» Provided information
-- ==== Sys2Proof/Machine/State.lean ====
section
/-! DEFINITION. The state of the module as plain data: everything the manual gives the part (INVENTORY.md, State), and
the machine right after power is applied. Times are kept in 1/720720 of a REFT tick (`Config.tickParts`), which every
die clock divides (R13). Tables are sparse (`Tab`); what an absent entry means is said with each field. -/

namespace Sys2Proof.Machine

/-- Why a step can stop. -/
inductive Fault where
  /-- Raised by every body word, LOOP_BACK_EDGE and CLAUSE_HEADER_FETCH when `State.cur` names no sheet that is in
  issue: such a step is no event of the part, since only a sheet in issue executes words (R292). Safe. -/
  | noSheetInIssue
  deriving DecidableEq, Repr

/-- Why a step has no meaning. -/
inductive Refusal where
  /-- An instruction of the table without a meaning in the model; raised by no meaning. Safe. -/
  | notModelled (mnemonic : String)
  deriving DecidableEq, Repr

/-- A sheet: its quire's handle and its quire sheet slot (R22). Handles are the model's own names of quires. -/
structure SheetRef where
  h : Nat
  k : Nat
  deriving DecidableEq, Repr

/-! ### A sheet -/

/-- A 32-bit register of one issuer (R47, R64). -/
inductive RegKey where
  /-- Register row `r` of strand `s`, after R195. -/
  | v (r s : Nat)
  /-- S0-S63. -/
  | s (n : Nat)
  /-- Q0-Q15. -/
  | q (n : Nat)
  deriving DecidableEq, Repr

/-- A register that an outstanding long-latency word writes: its value once known, and whether another word has
written it since (R59). -/
structure LLOut where
  key   : RegKey
  val   : Option Word
  raced : Bool
  deriving DecidableEq, Repr

/-- An outstanding long-latency word (R58): its flag, the parts of its result that other agents still owe, its
destinations, and whether they take noise words when it completes (R141). -/
structure LL where
  id     : Nat
  flag   : Nat
  left   : Nat
  outs   : List LLOut
  noise  : Bool
  /-- Physical address of an uncorrectable error in its data: it never completes (R172). -/
  ue     : Option Nat := none
  /-- Physical bytes off algebra pages that it has read: address and length (R172). -/
  reads  : List (Nat × Nat) := []
  deriving DecidableEq, Repr

/-- What keeps a sheet out of the ready set (R43, R337). A wait that keeps its place at the word issues the word again
when it ends; the others have captured their operands and end in the effect they name. -/
inductive Wait where
  /-- Ready. -/
  | none
  /-- Clause WAIT flags (R57). -/
  | flags
  /-- At the word: it issues again; the number is the stall counter of R337 that counts the wait. -/
  | issue (reason : Nat)
  /-- `bar.wait` and `bar.sync` for a phase of a barrier (R203). -/
  | bar (b phase : Nat)
  /-- `pwait` on a pool into a group, with a deadline (R177). -/
  | pwait (p sd : Nat) (dl : Option DWord)
  /-- `pdrain` (R177). -/
  | pdrain (p : Nat)
  /-- `join` (R32). -/
  | join
  /-- `rgrow` of granules into a register, since a time (R38, R39). -/
  | rgrow (n : Nat) (d : RegKey) (since : Nat)
  /-- `spawn`: entry, the three argument registers after R195, strands whose records are still to be written,
  long-latency words waited for (R26). -/
  | spawn (entry : DWord) (args : List Nat) (strands : List Nat) (ids : List Nat)
  /-- `yield` (R205). -/
  | yield
  /-- `mx.wait` for a batch into a pair (R258). -/
  | mxWait (n : Word) (sd : Nat)
  /-- A global access or fetch whose translation a walker looks up (R169), with the strand and whether it is a load
  whose sectors may be held (R171). -/
  | walk (va : DWord) (strand : Nat) (fetch : Bool)
  /-- Parked on a repairable translation fault (R170). -/
  | parked (va : DWord) (strand : Nat) (fetch : Bool)
  /-- `vdrain` (R241). -/
  | vdrain
  /-- `wm.sync` into a register (R279). -/
  | wmSync (sd : Nat)
  /-- `wm.init` of an extent with an initial value, for the WMA operations, and the waiting `wm.init` words of lower turns,
  issued before it (R270). -/
  | wmInit (ids : List Nat) (turn mode base len : Nat) (init cap : Word)
  /-- `dkload` of an installation (R236). -/
  | dkload (id : Nat)
  /-- A write of CTXCTL that suspends a context (R299). -/
  | suspend (ctx : Nat)
  deriving DecidableEq, Repr

/-- A loop slot (R191). -/
structure Slot where
  cnt  : Word
  beg  : DWord
  fin  : DWord
  nst  : BitVec 4
  win  : Word
  rot  : BitVec 8
  feed : Mask
  park : Mask
  deriving DecidableEq, Repr

/-- A slot at launch (R191). -/
def Slot.zero : Slot := { cnt := 0, beg := 0, fin := 0, nst := 0, win := 0, rot := 0, feed := 0, park := 0 }

/-- A `loop` word that has issued in the current clause (R193): the count it read, its fields and its body index. -/
structure PLoop where
  n    : Word
  fin  : DWord
  mod  : BitVec 16
  idx  : Nat
  deriving DecidableEq, Repr

/-- An entry of the batch status window (R257, R258): batch number, status, tile and faulting address of the first
operation that ended faulted. -/
structure Batch where
  n      : Word
  status : BitVec 8
  tile   : Nat
  addr   : Word
  deriving DecidableEq, Repr

/-- A sheet (R19, R47). Absent entries of `v`, `s`, `k`, `flags`, `ms`, `lstg`, `stalls`, `qv` and `spawns` read 0. -/
structure Sheet where
  /-- Retired (R33). -/
  exited  : Bool
  wait    : Wait
  /-- Allocation in rows, its first row, lane block and block sheet slot (R34, R35). -/
  alloc   : Nat
  base    : Nat
  lb      : Nat
  slot    : Nat
  /-- Program counter (R52), header of the clause in progress, its fields, and the body index (0 at the header,
  N + 1 at the clause's end, R213). -/
  pc      : DWord
  hdrAddr : DWord
  hdr     : Header
  idx     : Nat
  pend    : Option PLoop
  /-- The `loop` word whose level was still to open when the sheet trapped, with its clause's header, for a return into
  that clause (R193, R213). -/
  kept    : Option (DWord × PLoop)
  /-- Row `r` of strand `s` at 96 r + s. -/
  v       : Tab Word
  s       : Tab Word
  exm     : Mask
  k       : Tab Mask
  flags   : Tab Nat
  lls     : List LL
  ms      : Tab Mask
  msp     : Nat
  regions : List (BitVec 16)
  ldep    : Nat
  fbase   : Nat
  slots   : Tab Slot
  lstg    : Tab (BitVec 8)
  tpc     : DWord
  thdr    : DWord
  tcause  : Word
  taddr   : DWord
  tinfo   : Word
  tstat   : Word
  tvec    : DWord
  sflags  : Word
  strap   : Word
  tlbva   : DWord
  reftCap : Option Word
  cycCap  : Option Word
  stalls  : Tab Word
  hash    : DWord
  batch   : Word
  window  : List Batch
  /-- The batch that no `mx.fence` has closed, and the latest complete one, 0 for none (R257, R259). -/
  cur     : Batch
  mxDone  : Word
  /-- Posts issued and not accepted (R225). -/
  posts   : Nat
  /-- Phase of the latest arrival at each barrier whose completion the sheet has not observed (R203). -/
  arrived : Tab Nat
  /-- When the sheet last began a clause, or was launched or resumed (R292). -/
  began   : Nat
  /-- The cycle from which the sheet can be chosen: a task sheet issues its first word 7 cycles after its sheet slot and
  rows are chosen, which is cycle 8 of its launch (R15, R49). -/
  startAt : Nat
  /-- The entry header of a task sheet once it has been fetched ahead of the sheet's first issue (R49). -/
  early   : Option DWord
  /-- Start of the unbroken run of yields and waits of R45, and the latest of them. -/
  spinFrom : Nat
  spinLast : Nat
  /-- Q registers as the sheet sees them (R46). -/
  qv      : Tab Word
  /-- Sectors of a parked relaxed load (R171), by sector number. -/
  held    : Tab (List Byte)
  /-- Region edges checked and noise words used under replay (R341, R342); spawn count of each strand (R340). -/
  edges   : Nat
  noises  : Nat
  spawns  : Tab Nat
  /-- The stall counter of the wait for which the sheet's next body word cannot issue now, though the sheet is ready (R292, R337);
  the model's own. -/
  barred  : Option Nat := none
  deriving DecidableEq, Repr
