-- ==== Sys2Proof/Machine/Ops.lean ====
section
/-! DEFINITION. The named operations over the state: time, the parts of the module, registers, memory, translation,
reports to the host, waits, and taking an exception (R210). -/

namespace Sys2Proof.Machine

/-- The outcome of a step. -/
abbrev Out := Host.Outcome State Fault Refusal

/-! ### Time (R13, R305) -/

/-- REFT (R13). -/
def State.reft (s : State) : Nat := s.now / Config.tickParts
/-- One cycle of a die at step `f`, 800 - 50 f MHz, in the parts of `State.now` (R13, R303). -/
def Die.period (d : Die) : Nat := 20 * Config.tickParts / (16 - d.f)
/-- CYC of a die (R13); it stands still during a clock step (R305). -/
def Die.cycles (d : Die) (now : Nat) : Nat :=
  if d.step.isSome then d.cyc else d.cyc + (now - d.cycAt) / d.period
/-- Time passes. -/
def State.pass (s : State) (parts : Nat) : State := { s with now := s.now + parts }

/-! ### The parts of the module -/

def State.die (s : State) (n : Nat) : Die := s.dies.get Die.down n
def State.modDie (s : State) (n : Nat) (f : Die → Die) : State := { s with dies := s.dies.put n (f (s.die n)) }
def State.gallery (s : State) (n : Nat) : Gallery := s.galleries.get { up := false, tlb := [], streams := [] } n
def State.modGallery (s : State) (n : Nat) (f : Gallery → Gallery) : State :=
  { s with galleries := s.galleries.put n (f (s.gallery n)) }
def State.core (s : State) (n : Nat) : Core := s.cores.get Core.empty n
def State.modCore (s : State) (n : Nat) (f : Core → Core) : State := { s with cores := s.cores.put n (f (s.core n)) }
def State.vat (s : State) (n : Nat) : Vat := s.vats.get Vat.empty n
def State.modVat (s : State) (n : Nat) (f : Vat → Vat) : State := { s with vats := s.vats.put n (f (s.vat n)) }
def State.port (s : State) (n : Nat) : Port := s.ports.get Port.down n
def State.modPort (s : State) (n : Nat) (f : Port → Port) : State := { s with ports := s.ports.put n (f (s.port n)) }
def State.part (s : State) (n : Nat) : Part := s.parts.get Part.none n
def State.modPart (s : State) (n : Nat) (f : Part → Part) : State := { s with parts := s.parts.put n (f (s.part n)) }
/-- A context; one that does not exist reads as a context without rights. -/
def State.ctx (s : State) (n : Nat) : Ctx := s.ctxs.get (Ctx.fresh 0 CtxDesc.none) n
def State.modCtx (s : State) (n : Nat) (f : Ctx → Ctx) : State := { s with ctxs := s.ctxs.upd n f }
def State.modQuire (s : State) (h : Nat) (f : Quire → Quire) : State := { s with quires := s.quires.upd h f }
def State.sheet? (s : State) (r : SheetRef) : Option Sheet := (s.quires.find r.h).bind fun q => q.sheets.find r.k
def Quire.modSheet (q : Quire) (k : Nat) (f : Sheet → Sheet) : Quire := { q with sheets := q.sheets.upd k f }
def State.modSheet (s : State) (r : SheetRef) (f : Sheet → Sheet) : State := s.modQuire r.h fun q => q.modSheet r.k f

/-- Die and gallery in device of a core (R12). -/
def dieOf (core : Nat) : Nat := core / Config.coresPerDie
def galleryOf (core : Nat) : Nat := core / Config.coresPerGallery
/-- A fresh name. -/
def State.fresh (s : State) : Nat × State := (s.next, { s with next := s.next + 1 })
/-- Cycles of a core's die. -/
def State.cycles (s : State) (core : Nat) : Nat := (s.die (dieOf core)).cycles s.now

/-- A quire holds its core's resources. -/
def Quire.holds (q : Quire) : Bool :=
  match q.phase with
  | .resident | .draining | .stopped _ | .saving _ => true
  | .waiting _ | .swapped _ _ _ _ => false
/-- Quires that hold resources of a core. -/
def State.onCore (s : State) (core : Nat) : List (Nat × Quire) :=
  s.quires.filter fun e => e.2.holds && e.2.core == core

/-! ### The sheet in issue -/

/-- What a word sees: its sheet, quire and context before the word. -/
structure Env where
  r  : SheetRef
  q  : Quire
  sh : Sheet
  cx : Ctx
  fr : Nat
  deriving DecidableEq, Repr

/-- A sheet that can issue: resident, not retired, in the ready set. -/
def Sheet.ready (sh : Sheet) : Bool := !sh.exited && sh.wait == .none
/-- What the sheet in issue sees; none when no sheet is in issue. -/
def State.env? (s : State) : Option Env :=
  match s.cur with
  | none => none
  | some r =>
    match s.quires.find r.h with
    | none => none
    | some q =>
      match q.sheets.find r.k with
      | none => none
      | some sh =>
        if q.phase = .resident ∧ sh.ready = true then some { r, q, sh, cx := s.ctx q.ctx, fr := s.free } else none

/-! ### Registers (R47, R59, R64) -/

/-- A distinct number for each register of an issuer. -/
def RegKey.code : RegKey → Nat
  | .v r l => 96 * r + l
  | .s n => 30000 + n
  | .q n => 31000 + n

/-- What a register holds, results of outstanding words apart. S60-S62 are EXM0-EXM2 and S63 reads 0 (R21, R64). -/
def Sheet.raw (sh : Sheet) : RegKey → Word
  | .v r l => sh.v.get 0 (96 * r + l)
  | .s n => if n < 60 then sh.s.get 0 n else if n < 63 then sh.exm.extractLsb' (32 * (n - 60)) 32 else 0
  | .q n => sh.qv.get 0 n

/-- Values that outstanding long-latency words hold for a register (R59). -/
def Sheet.pending (sh : Sheet) (key : RegKey) : List Word :=
  sh.lls.flatMap fun l => l.outs.filterMap fun o => if o.key = key then o.val else none

/-- A read of a register at issue (R60): with outstanding writes, the old value or a written one, freely (R59). -/
def Sheet.read (sh : Sheet) (fr : Nat) (key : RegKey) : Word :=
  match sh.pending key with
  | [] => sh.raw key
  | c :: cs => ((sh.raw key :: c :: cs)[Config.pick fr key.code % (cs.length + 2)]?).getD (sh.raw key)

/-- A 96-bit mask with its word `i` replaced (R20). -/
def setMaskWord (m : Mask) (i : Nat) (w : Word) : Mask :=
  (m &&& ~~~((0xFFFFFFFF : Mask) <<< (32 * i))) ||| (w.setWidth 96 <<< (32 * i))

/-- A register written (R21, R64): a write to S63 is discarded. -/
def Sheet.setReg (sh : Sheet) (key : RegKey) (w : Word) : Sheet :=
  match key with
  | .v r l => { sh with v := sh.v.set 0 (96 * r + l) w }
  | .s n =>
    if n < 60 then { sh with s := sh.s.set 0 n w }
    else if n < 63 then { sh with exm := setMaskWord sh.exm (n - 60) w }
    else sh
  | .q n => { sh with qv := sh.qv.set 0 n w }
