-- ==== Sys2Proof/Machine/Log.lean ====
section
/-! DEFINITION. Debug data that other operations write or read (R333-R342): the trace ring, the streams of the log, the
store hash and designated ranges. -/

namespace Sys2Proof.Machine

/-- A word lies in a designated range (R333, R338). -/
def Debug.designated (d : Debug) (va : DWord) : Bool :=
  d.ranges.any fun r => r.1.toNat ≤ va.toNat && va.toNat < r.1.toNat + r.2.toNat
/-- The context's debug descriptor, when it is bound and `p` of it holds. -/
def Ctx.dbg (c : Ctx) (p : Debug → Bool) : Option Debug := Option.filter p c.debug

/-! ### The trace ring (R336) -/

/-- The offset after a record at `off` (R336). -/
def Debug.nextOff (d : Debug) (off : Nat) : Nat := if off + 64 < d.trsize then off + 64 else 64
/-- Records that stand together are written, or counted as dropped, together (R336, R337). -/
def State.traceOut (s : State) (d : Debug) (recs : List (List Byte)) : State :=
  let w := s.ownNat d.trbase 8
  let r := s.ownNat (d.trbase + 16) 8
  let offs := recs.foldl (fun os _ => os ++ [d.nextOff (os.getLast?.getD w)]) [w]
  if offs.tail.contains r then
    s.postNat (d.trbase + 8) 4 (min 0xFFFFFFFF (s.ownNat (d.trbase + 8) 4 + recs.length))
  else
    ((offs.zip recs).foldl (fun s x => s.postWrite (d.trbase + x.1) x.2) s).postNat d.trbase 8 (offs.getLast?.getD w)

/-- The 64 bytes of a record of a sheet (R336). -/
def traceBytes (typ : Nat) (q : Quire) (k time : Nat) (pc : DWord) (top : List (BitVec 16)) (d32 d64 : Nat)
    (rest : List Byte) : List Byte :=
  leBytes 1 typ ++ leBytes 1 k ++ leBytes 2 q.core ++ leBytes 4 q.qid.toNat ++ leBytes 8 time ++ leBytes 8 pc.toNat ++
  leBytes 2 (top[0]?.getD 0xFFFF).toNat ++ leBytes 2 (top[1]?.getD 0xFFFF).toNat ++ leBytes 4 d32 ++ leBytes 8 d64 ++
  (rest ++ List.replicate 24 0).take 24
/-- A record of the word in issue, with the region stack as it stands after the word (R336). -/
def State.traceWord (s : State) (e : Env) (typ d32 d64 : Nat) (regions : List (BitVec 16)) : State :=
  match e.cx.dbg fun d => if typ = 4 then d.banktr else d.trace with
  | none => s
  | some d => s.traceOut d [traceBytes typ e.q e.r.k s.reft e.sh.pc regions d32 d64 []]

/-- Exit record and exit continuation of a sheet (R337). -/
def exitRecords (q : Quire) (k time : Nat) (sh : Sheet) : List (List Byte) :=
  let c := fun n => leBytes 4 (sh.stalls.get 0 n).toNat
  [traceBytes 5 q k time sh.pc sh.regions 0 0 ((List.range 6).flatMap c),
   leBytes 1 6 ++ leBytes 1 k ++ leBytes 2 q.core ++ leBytes 4 q.qid.toNat ++ (List.range 10).flatMap (fun n => c (n + 6)) ++
     List.replicate 16 0]
/-- The exit records of a quire that retires (R337). -/
def State.traceExit (s : State) (q : Quire) : State :=
  match (s.ctx q.ctx).dbg (·.trace) with
  | none => s
  | some d => q.sheets.foldl (fun s x => s.traceOut d (exitRecords q x.1 s.reft x.2)) s

/-! ### The log (R338, R340) -/

/-- The stream of a context, beside those of the 256 vats (R340). -/
def ctxStream : Nat := 256
/-- Kind 0 entry (R338); an operation of another module is the issuer with QID 0xFFFFFFFF and slot 0. -/
def runEntry (ch slot : Nat) (qid : Word) (run : Nat) : DWord :=
  BitVec.ofNat 64 (2 ^ 52 * (ch % 256) + 2 ^ 44 * (slot % 16) + 2 ^ 12 * qid.toNat + run % 4096)
/-- Header of a kind 2 or 3 entry (R340): the channel bits are 0. -/
def entryHeader (kind slot : Nat) (qid : Word) : DWord :=
  BitVec.ofNat 64 (2 ^ 60 * kind + 2 ^ 44 * slot + 2 ^ 12 * qid.toNat)
/-- Header of a kind 1 entry (R340): the identity in [59:44], the slot in [11:8]. -/
def edgeHeader (slot : Nat) (qid : Word) (id : BitVec 16) : DWord :=
  BitVec.ofNat 64 (2 ^ 60 + 2 ^ 44 * id.toNat + 2 ^ 12 * qid.toNat + 2 ^ 8 * slot)

/-- All logging of a context has stopped (R340). -/
def State.logFull (s : State) (d : Debug) : Bool := (s.ownByte (d.logbase + 8)).getLsbD 0
/-- A block taken for a stream, linked at `link`; FULL when there is none (R340). -/
def State.logBlock (s : State) (ctx : Nat) (d : Debug) (stream link : Nat) : State :=
  let n := s.ownNat d.logbase 8
  if d.logsize ≤ n then s.postNat (d.logbase + 8) 8 1
  else ((s.postNat link 8 n).postNat d.logbase 8 (n + 4096)).modCtx ctx fun c => { c with streams := c.streams.put stream n }
/-- One dword put into a stream (R340). -/
def State.logDword (s : State) (ctx : Nat) (d : Debug) (stream : Nat) (w : DWord) : State :=
  if s.logFull d then s
  else
    let s := match (s.ctx ctx).streams.find stream with
      | none => s.logBlock ctx d stream (d.logbase + 64 + 8 * stream)
      | some p => if p % 4096 = 4088 then s.logBlock ctx d stream (d.logbase + p) else s
    match (s.ctx ctx).streams.find stream with
    | none => s
    | some p =>
      if p % 4096 = 4088 then s
      else (s.postNat (d.logbase + p) 8 w.toNat).modCtx ctx fun c => { c with streams := c.streams.put stream (p + 8) }
/-- A header with its payload put into the context stream (R340). -/
def State.logPair (s : State) (ctx : Nat) (h x : DWord) : State :=
  match (s.ctx ctx).dbg (·.record) with
  | none => s
  | some d => (s.logDword ctx d ctxStream h).logDword ctx d ctxStream x

/-- Dwords of a stream from a block on, in at most `n` blocks (R340). -/
def State.logBlocks (s : State) (d : Debug) : Nat → Nat → List DWord
  | 0, _ => []
  | n + 1, b =>
    if b = 0 then []
    else
      ((List.range 511).map fun i => BitVec.ofNat 64 (s.ownNat (d.logbase + b + 8 * i) 8)) ++
        s.logBlocks d n (s.ownNat (d.logbase + b + 4088) 8)
/-- Dwords of a stream (R340). -/
def State.logStream (s : State) (d : Debug) (stream : Nat) : List DWord :=
  s.logBlocks d (d.logsize / 4096) (s.ownNat (d.logbase + 64 + 8 * stream) 8)
/-- Headers with their payloads, up to the first zero header (R340). -/
def pairsOf : List DWord → List (DWord × DWord)
  | h :: x :: t => if h = 0 then [] else (h, x) :: pairsOf t
  | _ => []
/-- The entries of a context's stream. -/
def State.logPairs (s : State) (d : Debug) : List (DWord × DWord) := pairsOf (s.logStream d ctxStream)
/-- The kind 0 entries of a vat's stream. -/
def State.logRuns (s : State) (d : Debug) (ch : Nat) : List DWord := (s.logStream d ch).takeWhile (· ≠ 0)
/-- Kind of an entry. -/
def entryKind (h : DWord) : Nat := (h.extractLsb' 60 4).toNat

/-! ### Replay (R341) -/

/-- A context whose replay has left the log. -/
def State.diverge (s : State) (ctx : Nat) : State := s.modCtx ctx fun c => { c with diverged := true }
/-- The order gate of a context at a vat: there from the first gated operation on. -/
def Vat.gate (v : Vat) (ctx now : Nat) : Gate :=
  (v.gates.find? (·.ctx == ctx)).getD { ctx, pos := 0, used := 0, opened := false, since := some now }
def Vat.putGate (v : Vat) (g : Gate) : Vat :=
  { v with gates := if v.gates.any (·.ctx == g.ctx) then v.gates.map fun x => if x.ctx = g.ctx then g else x else v.gates ++ [g] }
/-- A sheet of a context has run out of logged noise words: every gate of the context opens for the rest of the run. -/
def State.openGates (s : State) (ctx : Nat) : State :=
  (List.range 256).foldl (fun s ch => s.modVat ch fun v => v.putGate { v.gate ctx s.reft with opened := true }) (s.diverge ctx)

/-- The word that `noise` delivers to a strand: in replay the sheet's next logged word, else a drawn one, or 0 while the
die's source is failed; the log takes it with NOISELOG (R141, R340, R341). -/
def State.noiseWord (s : State) (r : SheetRef) (lane : Nat) : Word × State :=
  match s.quires.find r.h with
  | none => (0, s)
  | some q =>
    let used := match q.sheets.find r.k with | some sh => sh.noises | none => 0
    let drawn := if (s.die (dieOf q.core)).noiseFail then 0 else Config.freeWord s.free (0x1000000 + lane)
    let log (s : State) : State :=
      match (s.ctx q.ctx).dbg fun d => d.noise && d.record with
      | none => s
      | some _ => s.logPair q.ctx (entryHeader 2 r.k q.qid) (BitVec.ofNat 64 (drawn.toNat + 2 ^ 32 * lane))
    let count (s : State) : State := s.modSheet r fun sh => { sh with noises := used + 1 }
    match (s.ctx q.ctx).dbg fun d => d.replay with
    | none => (drawn, count (log s))
    | some d =>
      match ((s.logPairs d).filter fun x => x.1 = entryHeader 2 r.k q.qid)[used]? with
      | some x => (loWord x.2, count s)
      | none => (drawn, count (s.openGates q.ctx))

/-- An identity's origin as a kind 3 entry holds it (R340). -/
def originReam (queue q : Nat) : DWord := BitVec.ofNat 64 (2 ^ 56 * (queue % 64) + q % 2 ^ 31)
def originTask (strand count : Nat) (qid : Word) : DWord :=
  BitVec.ofNat 64 (2 ^ 62 + 2 ^ 55 * strand + 2 ^ 32 * (count % 2 ^ 23) + qid.toNat)
def originTrigger (va : DWord) : DWord := BitVec.ofNat 64 (2 ^ 63 + (va.extractLsb' 0 56).toNat)

/-- The identity after one in a context's counter (R25). -/
def nextIdentity (n : Nat) : Nat := if n ≥ 0xFFFFFFFE then 0 else n + 1
/-- The identity of a launch (R25); in replay the one of the first unused kind 3 entry with its origin (R341); with
none, the counter's. -/
def State.identity (s : State) (ctx : Nat) (origin : DWord) : Word × State :=
  let fromCounter : Word × State :=
    let n := (s.ctx ctx).nextId
    let id := BitVec.ofNat 32 n
    (id, (s.modCtx ctx fun c => { c with nextId := nextIdentity n }).logPair ctx (entryHeader 3 0 id) origin)
  match (s.ctx ctx).dbg (·.replay) with
  | none => fromCounter
  | some d =>
    let es := (s.logPairs d).zipIdx
    match es.find? fun x => entryKind x.1.1 = 3 && x.1.2 = origin && !(s.ctx ctx).idsUsed.contains x.2 with
    | some x => (x.1.1.extractLsb' 12 32, s.modCtx ctx fun c => { c with idsUsed := x.2 :: c.idsUsed })
    | none => fromCounter

/-! ### The store hash (R342) -/

/-- One update. -/
def hashOne (h : DWord) (addr data : Nat) : DWord :=
  h.rotateLeft 7 ^^^ (BitVec.ofNat 64 addr ^^^ BitVec.ofNat 64 (0x9E3779B97F4A7C15 * data))
/-- Updates of one strand's store: one per access of at most 64 bits. -/
def hashStore (h : DWord) (addr : Nat) (bs : List Byte) : DWord :=
  if bs.length ≤ 8 then hashOne h addr (leNat bs)
  else hashOne (hashOne h addr (leNat (bs.take 8))) (addr + 8) (leNat (bs.drop 8))

end Sys2Proof.Machine
end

» Try it
Restate word for word the entries above, starting at the line with "match key with" and ending at the line with "(R333, R338). -/", inclusive, and no others.

» Exercise response
  match key with
  | .v r l => { sh with v := sh.v.set 0 (96 * r + l) w }
  | .s n =>
    if n < 60 then { sh with s := sh.s.set 0 n w }
    else if n < 63 then { sh with exm := setMaskWord sh.exm (n - 60) w }
    else sh
  | .q n => { sh with qv := sh.qv.set 0 n w }
-- ==== Sys2Proof/Machine/Log.lean ====
section
/-! DEFINITION. Debug data that other operations write or read (R333-R342): the trace ring, the streams of the log, the
store hash and designated ranges. -/

namespace Sys2Proof.Machine

/-- A word lies in a designated range (R333, R338). -/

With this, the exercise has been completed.